The features of Penthesileia betray more of inner life than those of Orpheus: and on a second Munich kylix, on which Apollo in presence of Ge slays her son Tityos, the master has gone a step further in physiognomy. The three faces are as convincingly graduated in expression as for example those on the beautiful ‘Lament for the dead,’ by a contemporary master, in Athens.

On the big interior of his kylikes (Fig. [134]) the ‘horse’ master could give freer play to his genius than on the exteriors, which, as in the kylikes of Berlin and Athens, he adorned with pretty scenes from the stable. The contrast between the great round pictures with their fine technique, and the lightly sketched exteriors, is so great, that some have thought of two artists working in the same studio, who divided the work, so that the ‘horse’ master would be different from the Penthesileia master; but the white-ground exterior of the Orpheus kylix seems to build the bridge. It is certainly characteristic that the exteriors of kylikes in this period no longer tempted talented painters to such lively compositions, as in the days of the Brygos and Perugia painters, and that even in the lifetime of the great Euphronios the paratactic decorative style most consistently prepared by Duris laid hold of these exteriors. The new style required big surfaces, and the most faithful reflexions of wall-painting are to be found on large vases.

The most famous of these great Polygnotan vases is the Paris calyx-krater from Orvieto (Fig. [135]), the figures of which, apart from Athena and Herakles, have not yet been certainly identified. From the expectant attitude of the figures it has been suggested that the picture represents the start of the Argonauts, or the preparation of the Attic heroes for the battle of Marathon. The great mythological scene is at any rate in the manner of the new period, which no longer has the preference of the ancients for the crisis of action but rather depicts preparation and after-effect, reflection on the deed accomplished and rest from action. That a Polygnotan wall-painting preceded the vase-painting in this psychologically refined conception, may be regarded as proved. For the figures not only appear in all sorts of bold foreshortenings, front and side views, not only surprise us by an abundance of motives, which are quite beyond previous vase-painting, but also show a series of peculiarities, which are expressly described as innovations of the great fresco-painter. When the figures of the krater open their mouths and show their teeth, when the stationary interior folds, the so-called drapery eyes have shadows painted in them, this can only be explained as imitation of the great painters, and similarly the gnashing of teeth and the shading of the horses’ bellies on the Centaur psykter. The Argonautic krater shows this dependence very strongly in its composition. Great painting had not only graduated the parts of the body in deep spatial layers, but transferred this novel deepening to the arrangement of its groups, distributing the actors over hilly country, which either elevated

PLATE LXXXII.

[Fig. 135]. THE ARGONAUTS (?). KALIX-KRATER OF POLYGNOTAN PERIOD.
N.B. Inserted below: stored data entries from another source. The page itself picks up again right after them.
-- ==== Sys2Proof/Decode.lean ====
section
/-! DEFINITION. The decoder (30_encoding.md R110 to R131), the decoded record (10_state.md R46), and after them the
encoder. The field positions are those of R113 to R119 and R124, which the spec supplies from the standard ARM and Thumb
layout (assumption 16).

The decoder is total and never fails (R111): a word outside the opcode table decodes to an UNKNOWN constructor. What
can be refused is a byte sequence too short to hold an instruction (`decodeBytes`). -/

namespace Sys2Proof

/-- `w[lo+len-1:lo]`, the field of `len` bits from bit `lo` up (R8). -/
def field {n : Nat} (w : BitVec n) (lo len : Nat) : BitVec len := w.extractLsb' lo len

/-- `w[i]` (R8). -/
def bit {n : Nat} (w : BitVec n) (i : Nat) : Bool := w.getLsbD i

/-- The register a 4-bit field names (R22). -/
def regOf (b : BitVec 4) : Reg := b.toFin

/-- The register a 3-bit field of a Thumb word names (R124). -/
def lowRegOf (b : BitVec 3) : LowReg := b.toFin

/-- The bits of a register field. -/
def regBits (r : Reg) : BitVec 4 := BitVec.ofNat 4 r.val

/-- The bits of a register field of a Thumb word. -/
def lowRegBits (r : LowReg) : BitVec 3 := BitVec.ofNat 3 r.val

/-! ### Immediates -/

/-- The DP_IMM immediate (R120): `operand` is `raw[11:0]`, `operand[11:8]` the rotate field, `operand[7:0]` imm8. -/
def dpImmediate (mode : DpImmMode) (operand : BitVec 12) : Word :=
  match mode with
  | .imm8    => (field operand 0 8).zeroExtend 32
  | .imm12   => operand.zeroExtend 32
  | .rotated => ((field operand 0 8).zeroExtend 32).rotateRight (2 * (field operand 8 4).toNat)

/-- The load/store offset (R121): `zext_12(raw[11:0])`. -/
def loadStoreOffset (offset : BitVec 12) : Word := offset.zeroExtend 32

/-- The branch offset in bytes (R122): `4 * sext_24(raw[23:0])`. -/
def branchOffset (offset : BitVec 24) : Int := 4 * offset.toInt

/-- The Thumb immediate (R125): `zext_3(raw[8:6])`. -/
def thumbImmediate (imm : BitVec 3) : Word := imm.zeroExtend 32

/-! ### ARM decode -/

/-- The fields of a group 001 word (R114, R115). -/
def dpImmFields (w : Word) : DpImm where
  cond    := field w 28 4
  s       := bit w 20
  rn      := regOf (field w 16 4)
  rd      := regOf (field w 12 4)
  operand := field w 0 12

/-- The fields of a group 000 word (R114, R116). -/
def dpRegFields (w : Word) : DpReg where
  cond  := field w 28 4
  s     := bit w 20
  rn    := regOf (field w 16 4)
  rd    := regOf (field w 12 4)
  shift := field w 4 8
  rm    := regOf (field w 0 4)

/-- The fields of a group 010 word (R118). -/
def loadStoreFields (w : Word) : LoadStore where
  cond   := field w 28 4
  p      := bit w 24
  u      := bit w 23
  b      := bit w 22
  w      := bit w 21
  rn     := regOf (field w 16 4)
  rd     := regOf (field w 12 4)
  offset := field w 0 12

/-- The fields of a group 101 word (R119). -/
def branchFields (w : Word) : Branch where
  cond   := field w 28 4
  offset := field w 0 24

/-- The fields of a word of group 011, 100, 110 or 111 (R128). -/
def armUnknownFields (w : Word) : ArmUnknown where
  cond := field w 28 4
  rest := field w 0 25

/-- The opcode lookup table of R117 for group 000, on the number `raw[24:21]` (the last pattern is 15). -/
def dpRegInstr (opcode : Nat) (f : DpReg) : Instr :=
  match opcode with
  | 0  => .andReg f
  | 1  => .eorReg f
  | 2  => .subReg f
  | 3  => .rsbReg f
  | 4  => .addReg f
  | 5  => .adcReg f
  | 6  => .sbcReg f
  | 7  => .rscReg f
  | 8  => .tstReg f
  | 9  => .teqReg f
  | 10 => .cmpReg f
  | 11 => .cmnReg f
  | 12 => .orrReg f
  | 13 => .movReg f
  | 14 => .bicReg f
  | _  => .mvnReg f

/-- The opcode lookup table of R117 for group 001, on the number `raw[24:21]` (the last pattern is 15). -/
def dpImmInstr (opcode : Nat) (f : DpImm) : Instr :=
  match opcode with
  | 0  => .andImm f
  | 1  => .eorImm f
  | 2  => .subImm f
  | 3  => .rsbImm f
  | 4  => .addImm f
  | 5  => .adcImm f
  | 6  => .sbcImm f
  | 7  => .rscImm f
  | 8  => .tstImm f
  | 9  => .teqImm f
  | 10 => .cmpImm f
  | 11 => .cmnImm f
  | 12 => .orrImm f
  | 13 => .movImm f
  | 14 => .bicImm f
  | _  => .mvnImm f

/-- ARM decode (R126): the group selector `raw[27:25]` alone chooses the class (R113; the last pattern is group 111). -/
def decodeArm (w : Word) : Instr :=
  match (field w 25 3).toNat with
  | 0 => dpRegInstr (field w 21 4).toNat (dpRegFields w)
  | 1 => dpImmInstr (field w 21 4).toNat (dpImmFields w)
  | 2 => if bit w 20 then .ldr (loadStoreFields w) else .str (loadStoreFields w)
  | 3 => .unknown011 (armUnknownFields w)
  | 4 => .unknown100 (armUnknownFields w)
  | 5 => if bit w 24 then .bl (branchFields w) else .b (branchFields w)
  | 6 => .unknown110 (armUnknownFields w)
  | _ => .unknown111 (armUnknownFields w)

/-! ### Thumb decode -/

/-- The fields of a Thumb add/subtract with a register (R124). -/
def thumbRegFields (h : Half) : ThumbReg where
  rm := lowRegOf (field h 6 3)
  rn := lowRegOf (field h 3 3)
  rd := lowRegOf (field h 0 3)

/-- The fields of a Thumb add/subtract with an immediate (R124, R125). -/
def thumbImmFields (h : Half) : ThumbImm where
  imm := field h 6 3
  rn  := lowRegOf (field h 3 3)
  rd  := lowRegOf (field h 0 3)

/-- Thumb decode (R127). -/
def decodeThumb (h : Half) : Instr :=
  if field h 11 5 = 0b00011#5 then
    if bit h 10 then
      if bit h 9 then .thumbSubImm (thumbImmFields h) else .thumbAddImm (thumbImmFields h)
    else
      if bit h 9 then .thumbSubReg (thumbRegFields h) else .thumbAddReg (thumbRegFields h)
  else .thumbUnknown h

/-- The decoder (R111): the mode flag comes with the raw word. -/
def decode : Raw → Instr
  | .arm w   => decodeArm w
  | .thumb h => decodeThumb h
From Furtwängler-Reichhold, Griechische Vasenmalerei.

the figures of the background or often partly concealed them. It is clear that an art, which characterized the rounding of shields and bodies and the recesses of drapery by the distribution of light and shade, also gave actuality and effect of depth to the landscape by shading, though in primitive fashion, and a series of ‘Polygnotan’ vases proves the fact, by making flowers, bushes and plants spring out of the ground. It is true the painter of the Argonaut krater does not go so far, but he shows more strikingly than any other vase-painter the landscape of Polygnotan paintings, which, not forgetting the surface effect of vase-decoration, he does not shade but only indicates in outline by the incising tool. That in other ways, too, he altered his pattern to suit the technique of vase-painting, is proved by the freedom in the use of colour and perspective, which on other specimens of this period burst the barriers of vase-painting.